-- ==== Sys2Proof/Laws/Ops.lean ====
section
/-! SUPPORT. Laws/Ops.lean: what the handshake operations, the clock edge and the step can do, said once. -/

namespace Sys2Proof.Machine

theorem DEPTH_pos : 0 < Config.DEPTH := Nat.succ_pos _

section outputs
variable {depth : Nat} {s : State} {e : Edge}

/-- `rsp_valid` of a running unit, as an equation (R17, R130, R136 (a)). -/
theorem State.rspValid_running (hp : s.phase = .running) :
    s.rspValid e = (!e.rst && (!s.pending.isEmpty && (s.offered || e.wishValid))) := by
  simp [State.rspValid, hp]

/-- `rsp_valid` before the first reset edge is free (R133, log entry 6). -/
theorem State.rspValid_beforeFirstReset (hp : s.phase = .beforeFirstReset) :
    s.rspValid e = (!e.rst && e.wishValid) := by
  simp [State.rspValid, hp]

/-- `rsp_data` of a running unit, as an equation (R17). -/
theorem State.rspData_running (hp : s.phase = .running) :
    s.rspData e = if s.rspValid e then s.pending.head? else none := by
  simp [State.rspData, hp]

/-- `cmd_ready` of a running unit, as an equation (R16, R130). -/
theorem State.cmdReady_running (hp : s.phase = .running) :
    s.cmdReady depth e = (!e.rst && (e.wishReady && s.hasRoom depth e)) := by
  simp [State.cmdReady, hp]

/-- `cmd_ready` before the first reset edge is free (R133, log entry 6). -/
theorem State.cmdReady_beforeFirstReset (hp : s.phase = .beforeFirstReset) :
    s.cmdReady depth e = (!e.rst && e.wishReady) := by
  simp [State.cmdReady, hp]

/-- `rsp_valid` of a running unit is 1 only without reset on a non-empty queue (R17, R130). -/
theorem State.rspValid_cases (hp : s.phase = .running) (h : s.rspValid e = true) :
    e.rst = false ∧ ∃ w rest, s.pending = w :: rest := by
  rw [State.rspValid_running hp] at h
  cases hq : s.pending with
  | nil => simp [hq] at h
  | cons w rest => cases hr : e.rst <;> simp [hr] at h ⊢

/-- A running unit delivers only at an edge without reset, on a non-empty queue, with the host ready (R17). -/
theorem State.delivers_cases (hp : s.phase = .running) (h : s.delivers e = true) :
    s.rspValid e = true ∧ e.rspReady = true ∧ ∃ w rest, s.pending = w :: rest := by
  unfold State.delivers at h
  obtain ⟨hv, hr⟩ := Bool.and_eq_true_iff.mp h
  exact ⟨hv, hr, (State.rspValid_cases hp hv).2⟩

/-- `cmd_ready` of a running unit is 1 only without reset and with room (R16, R130). -/
theorem State.cmdReady_cases (hp : s.phase = .running) (h : s.cmdReady depth e = true) :
    e.rst = false ∧ e.wishReady = true ∧
      (s.pending.length < depth ∨ s.pending.length = depth ∧ s.delivers e = true) := by
  simpa [State.cmdReady_running hp, State.hasRoom] using h

end outputs

/-- The response channel conserves what was taken followed by what is queued (R17, R25). -/
theorem State.responseChannel_conserves (s : State) (e : Edge) :
    (s.responseChannel e).taken ++ (s.responseChannel e).pending = s.taken ++ s.pending := by
  by_cases hd : s.delivers e = true
  · cases hq : s.pending <;> simp [hd, hq]
  · simp [hd]

/-- After the response channel has moved, a ready running unit has room for one more entry (R16). -/
theorem State.room_after_response {depth : Nat} {s : State} {e : Edge} (hr : s.phase = .running)
    (h : s.cmdReady depth e = true) : (s.responseChannel e).pending.length < depth := by
  obtain ⟨-, -, hlt | ⟨heq, hd⟩⟩ := State.cmdReady_cases hr h
  · by_cases hd : s.delivers e = true
    · simp [hd]; omega
    · simpa [hd] using hlt
  · obtain ⟨-, -, w, rest, hq⟩ := State.delivers_cases hr hd
    simp [hd, hq] at heq ⊢; omega

/-- Executing an instruction can only append one response (R15, R16). -/
theorem exec_cases {i : Instr} {s t : State} (h : exec i s = .next t) : ∃ w, t = s.accept w := by
  cases i <;> exact ⟨_, (Host.Outcome.next.inj h).symm⟩

/-- Executing an instruction never stops (R110). -/
theorem exec_answers (i : Instr) (s : State) : ∃ w, exec i s = .next (s.accept w) := by
  cases i <;> exact ⟨_, rfl⟩

/-- What the command channel can do: refuse an offered reserved word, execute an accepted command, or nothing. -/
theorem commandChannel_cases (ready : Bool) (e : Edge) (t : State) :
    (e.cmdValid = true ∧ decode e.cmd = none ∧
      commandChannel ready e t = .refused (.reservedCommand e.cmd.op)) ∨
    (∃ i, e.cmdValid = true ∧ ready = true ∧ decode e.cmd = some i ∧ commandChannel ready e t = exec i t) ∨
    ((e.cmdValid = false ∨ ready = false) ∧ (e.cmdValid = true → decode e.cmd ≠ none) ∧
      commandChannel ready e t = .next t) := by
  unfold commandChannel
  cases hv : e.cmdValid
  · exact .inr (.inr ⟨.inl rfl, by simp, by simp⟩)
  · cases hd : decode e.cmd with
    | none => exact .inl ⟨rfl, rfl, by simp⟩
    | some i =>
      cases ready
      · exact .inr (.inr ⟨.inr rfl, by simp, by simp⟩)
      · exact .inr (.inl ⟨i, rfl, rfl, rfl, by simp⟩)

/-- Every way one edge can answer with a next state: a reset edge (R130), or a running unit whose response channel
has moved and whose command channel has appended one response at an Accept, or nothing (R16, R17). -/
theorem clockEdge_cases {depth : Nat} {e : Edge} {s t : State} (h : clockEdge depth e s = .next t) :
    (e.rst = true ∧ t = s.resetEdge) ∨
    (e.rst = false ∧ s.phase = .running ∧
      ((∃ i w, s.accepts depth e = true ∧ decode e.cmd = some i ∧
          exec i (s.responseChannel e) = .next ((s.responseChannel e).accept w) ∧
          t = (s.responseChannel e).accept w) ∨
        (s.accepts depth e = false ∧ t = s.responseChannel e))) := by
  unfold clockEdge at h
  cases hr : e.rst
  · refine .inr ⟨rfl, ?_⟩
    cases hp : s.phase with
    | beforeFirstReset => simp [hr, hp] at h
    | running =>
      simp only [hr, hp, Bool.false_eq_true, if_false] at h
      refine ⟨rfl, ?_⟩
      obtain ⟨-, -, hc⟩ | ⟨i, hv, hready, hd, hc⟩ | ⟨hno, -, hc⟩ :=
        commandChannel_cases (s.cmdReady depth e) e (s.responseChannel e)
      · simp [hc] at h
      · obtain ⟨w, hw⟩ := exec_answers i (s.responseChannel e)
        refine .inl ⟨i, w, ?_, hd, hw, ?_⟩
        · simp [State.accepts, hv, hready]
        · rw [hc, hw] at h; exact (Host.Outcome.next.inj h).symm
      · refine .inr ⟨?_, ?_⟩
        · rcases hno with hv | hready <;> simp [State.accepts, *]
        · rw [hc] at h; exact (Host.Outcome.next.inj h).symm
  · refine .inl ⟨rfl, ?_⟩
    simp only [hr, if_true] at h
    exact (Host.Outcome.next.inj h).symm

/-- A step is the coming edge of the schedule, for the unit's capacity. -/
theorem step_eq (s : State) : step s = clockEdge Config.DEPTH s.nextEdge s.passEdge := rfl

/-- An edge never faults (R110). -/
theorem clockEdge_refusals {depth : Nat} {e : Edge} {s : State} {r : Refusal} (h : clockEdge depth e s = .refused r) :
    e.rst = false ∧ (s.phase = .beforeFirstReset ∧ r = .beforeFirstReset ∨
      s.phase = .running ∧ e.cmdValid = true ∧ decode e.cmd = none ∧ r = .reservedCommand e.cmd.op) := by
  unfold clockEdge at h
  cases hr : e.rst
  · refine ⟨rfl, ?_⟩
    cases hp : s.phase with
    | beforeFirstReset => simp [hr, hp] at h; exact .inl ⟨rfl, h.symm⟩
    | running =>
      simp only [hr, hp, Bool.false_eq_true, if_false] at h
      obtain ⟨hv, hd, hc⟩ | ⟨i, -, -, -, hc⟩ | ⟨-, -, hc⟩ :=
        commandChannel_cases (s.cmdReady depth e) e (s.responseChannel e)
      · rw [hc] at h; exact .inr ⟨rfl, hv, hd, (Host.Outcome.refused.inj h).symm⟩
      · obtain ⟨w, hw⟩ := exec_answers i (s.responseChannel e)
        rw [hc, hw] at h; cases h
      · rw [hc] at h; cases h
  · simp [hr] at h

end Sys2Proof.Machine
end

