/-- A significand of `P` bits at a normal exponent is packed as it is (R54). -/
theorem roundPack_significand (hlo : 2 ^ F.FW ≤ m) (hhi : m < 2 ^ F.P) (hmin : F.EMIN ≤ e) (hmax : e ≤ F.EMAX) :
    roundPack F s m (e - F.FW) = pack F s (e + F.BIAS).toNat (m - 2 ^ F.FW) := by
  have hlen : bitlen m = F.P := bitlen_eq_iff.mpr ⟨hlo, hhi⟩
  have hlead : leadExponent m (e - F.FW) = e := by
    simp only [leadExponent, hlen, Fmt.P]; push_cast; ring
  have hnormal : F.EMIN ≤ leadExponent m (e - F.FW) := by rwa [hlead]
  have hdrop : dropCount F m (e - F.FW) = 0 := by rw [dropCount_of_normal hnormal, hlen, sub_self]
  rw [roundPack_of_normal hnormal, roundedMagnitude_of_dropCount_zero hdrop, hlead, packNormal_of_lt hhi,
    if_neg hmax.not_gt]

/-- A magnitude on the subnormal grid below the smallest normal is packed as it is (R54, R57). -/
theorem roundPack_subnormal_units (hm : m < 2 ^ F.FW) : roundPack F s m (F.EMIN - F.FW) = pack F s 0 m := by
  have hlen := bitlen_le_iff.mpr hm
  have hlead : leadExponent m (F.EMIN - F.FW) < F.EMIN := by unfold leadExponent; omega
  have hdrop : dropCount F m (F.EMIN - F.FW) = 0 := by rw [dropCount_of_subnormal hlead, sub_self]
  rw [roundPack_of_subnormal hlead, roundedMagnitude_of_dropCount_zero hdrop, packSubnormal_of_lt hm]

/-- RoundPack takes Normalize back: a normal triple is its pattern's significand, and the shift of a subnormal one is
trailing zero bits. -/
theorem FiniteNonzero.roundPack_normalize (hx : FiniteNonzero F x) :
    roundPack F (sign F x) (normalize F x).frac ((normalize F x).exp - F.FW) = x := by
  by_cases hb : bexp F x = 0
  · have hlen := bitlen_frac_le F x
    have hfrac : frac F x ≠ 0 := fun h0 => Bool.eq_false_iff.mp hx.2 (isZero_iff.mpr ⟨hb, h0⟩)
    have hscale : (bitlen (frac F x) : ℤ) - (F.BIAS + F.FW) - F.FW + (F.FW + 1 - bitlen (frac F x) : ℕ) =
        F.EMIN - F.FW := by
      unfold Fmt.EMIN; omega
    rw [normalize_of_subnormal hb, roundPack_mul_two_pow _ hfrac, hscale, roundPack_subnormal_units (frac_lt F x),
      ← hb, pack_fields]
  · obtain ⟨hlo, hhi⟩ := hx.normalize_frac_range
    have hmin := not_lt.mp (mt normalize_exp_lt_EMIN_iff.mp hb)
    rw [roundPack_significand hlo hhi hmin hx.normalize_exp_range.2, normalize_of_normal hb]
    simp only [sub_add_cancel, Int.toNat_natCast, Nat.add_sub_cancel_left]
    exact pack_fields F x

end repack

/-! ### One (R70, R80) -/

/-- The pattern of 1.0. -/
def one (F : Fmt) : Pattern F := pack F false F.BIAS 0

section one
variable {F : Fmt} {x : Pattern F}

theorem BIAS_lt_EXP_ALL1 (F : Fmt) : F.BIAS < F.EXP_ALL1 := by rw [F.EXP_ALL1_eq]; omega

@[simp] theorem sign_one : sign F (one F) = false := sign_pack F false (BIAS_lt_EXP_ALL1 F).le F.two_pow_FW_pos
@[simp] theorem bexp_one : bexp F (one F) = F.BIAS := bexp_pack F false (BIAS_lt_EXP_ALL1 F).le F.two_pow_FW_pos
@[simp] theorem frac_one : frac F (one F) = 0 := frac_pack F false (BIAS_lt_EXP_ALL1 F).le F.two_pow_FW_pos

theorem finiteNonzero_one (F : Fmt) : FiniteNonzero F (one F) := by
  simp [FiniteNonzero, isFinite, isZero, (BIAS_lt_EXP_ALL1 F).ne, F.BIAS_pos.ne']

theorem normalize_one (F : Fmt) : normalize F (one F) = { sign := false, exp := 0, frac := 2 ^ F.FW } := by
  rw [normalize_of_normal (by rw [bexp_one]; exact F.BIAS_pos.ne')]
  simp

/-- One is rounded from its implicit bit alone. -/
theorem roundPack_one (F : Fmt) : roundPack F false (2 ^ F.FW) (0 - F.FW) = one F := by
  simpa [normalize_one] using (finiteNonzero_one F).roundPack_normalize

/-- The product with one only appends zero bits to the fraction. -/
theorem FiniteNonzero.mul_one (hx : FiniteNonzero F x) : mul F x (one F) = x := by
  have hscale : (normalize F x).exp + 0 - 2 * F.FW + F.FW = (normalize F x).exp - F.FW := by ring
  rw [mul_of_finiteNonzero hx (finiteNonzero_one F), normalize_one, mulTriples,
    roundPack_mul_two_pow _ hx.normalize_frac_pos.ne', hscale, Bool.xor_false, normalize_sign, hx.roundPack_normalize]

------------

• TASK STATEMENT:
Copy every line in the data above that has the string "step" in it.

• ANSWER SPACE:
/-! SUPPORT. Laws/Ops.lean: what the handshake operations, the clock edge and the step can do, said once. -/
/-- A step is the coming edge of the schedule, for the unit's capacity. -/
theorem step_eq (s : State) : step s = clockEdge Config.DEPTH s.nextEdge s.passEdge := rfl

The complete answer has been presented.